Segment Start: Input
-- ==== Sys2Proof/Laws/PerInstr.lean ====
section
/-! SUPPORT. The per-instruction family OpcodeGroup: `op[7:4]` of an instruction's opcode is the group of its format (R59). -/

namespace Sys2Proof.Laws.OpcodeGroup

/-- The group field of the opcode is the format's (R58, R59). -/
def Statement (i : Instr) : Prop := i.opcode.extractLsb' 4 4 = i.format.group

theorem ofInstr (i : Instr) : Statement i := by
  cases i <;> simp [Statement, Instr.opcode, Instr.format, Format.group]

theorem constructNaive (w : Nat) (ts : List Nat) (x : Nat) : Statement (.constructNaive w ts x) := ofInstr _
theorem constructCountones (w : Nat) (ts : List Nat) (x : Nat) : Statement (.constructCountones w ts x) := ofInstr _
theorem constructPopcnt (w : Nat) (ts : List Nat) (x : Nat) : Statement (.constructPopcnt w ts x) := ofInstr _
theorem constructGalois (w : Nat) (ts : List Nat) (x : Nat) : Statement (.constructGalois w ts x) := ofInstr _
theorem constructGaloisFib (w : Nat) (ts : List Nat) (x : Nat) : Statement (.constructGaloisFib w ts x) := ofInstr _
theorem clock : Statement .clock := ofInstr _
theorem multiclock (n : Nat) : Statement (.multiclock n) := ofInstr _
theorem get : Statement .get := ofInstr _
theorem set (x : Nat) : Statement (.set x) := ofInstr _
theorem taps : Statement .taps := ofInstr _
theorem width : Statement .width := ofInstr _
theorem tapmask (w : Nat) (ts : List Nat) : Statement (.tapmask w ts) := ofInstr _

end Sys2Proof.Laws.OpcodeGroup
end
Segment End: Input
● To do
Up to and including the line with "end Sys2Proof.Laws.OpcodeGroup", write out the records above exactly, starting from their first line.

● Response to this exercise
-- ==== Sys2Proof/Laws/PerInstr.lean ====
section
/-! SUPPORT. The per-instruction family OpcodeGroup: `op[7:4]` of an instruction's opcode is the group of its format (R59). -/

namespace Sys2Proof.Laws.OpcodeGroup

/-- The group field of the opcode is the format's (R58, R59). -/
def Statement (i : Instr) : Prop := i.opcode.extractLsb' 4 4 = i.format.group

theorem ofInstr (i : Instr) : Statement i := by
  cases i <;> simp [Statement, Instr.opcode, Instr.format, Format.group]

theorem constructNaive (w : Nat) (ts : List Nat) (x : Nat) : Statement (.constructNaive w ts x) := ofInstr _
theorem constructCountones (w : Nat) (ts : List Nat) (x : Nat) : Statement (.constructCountones w ts x) := ofInstr _
theorem constructPopcnt (w : Nat) (ts : List Nat) (x : Nat) : Statement (.constructPopcnt w ts x) := ofInstr _
theorem constructGalois (w : Nat) (ts : List Nat) (x : Nat) : Statement (.constructGalois w ts x) := ofInstr _
theorem constructGaloisFib (w : Nat) (ts : List Nat) (x : Nat) : Statement (.constructGaloisFib w ts x) := ofInstr _
theorem clock : Statement .clock := ofInstr _
theorem multiclock (n : Nat) : Statement (.multiclock n) := ofInstr _
theorem get : Statement .get := ofInstr _
theorem set (x : Nat) : Statement (.set x) := ofInstr _
theorem taps : Statement .taps := ofInstr _
theorem width : Statement .width := ofInstr _
theorem tapmask (w : Nat) (ts : List Nat) : Statement (.tapmask w ts) := ofInstr _

end Sys2Proof.Laws.OpcodeGroup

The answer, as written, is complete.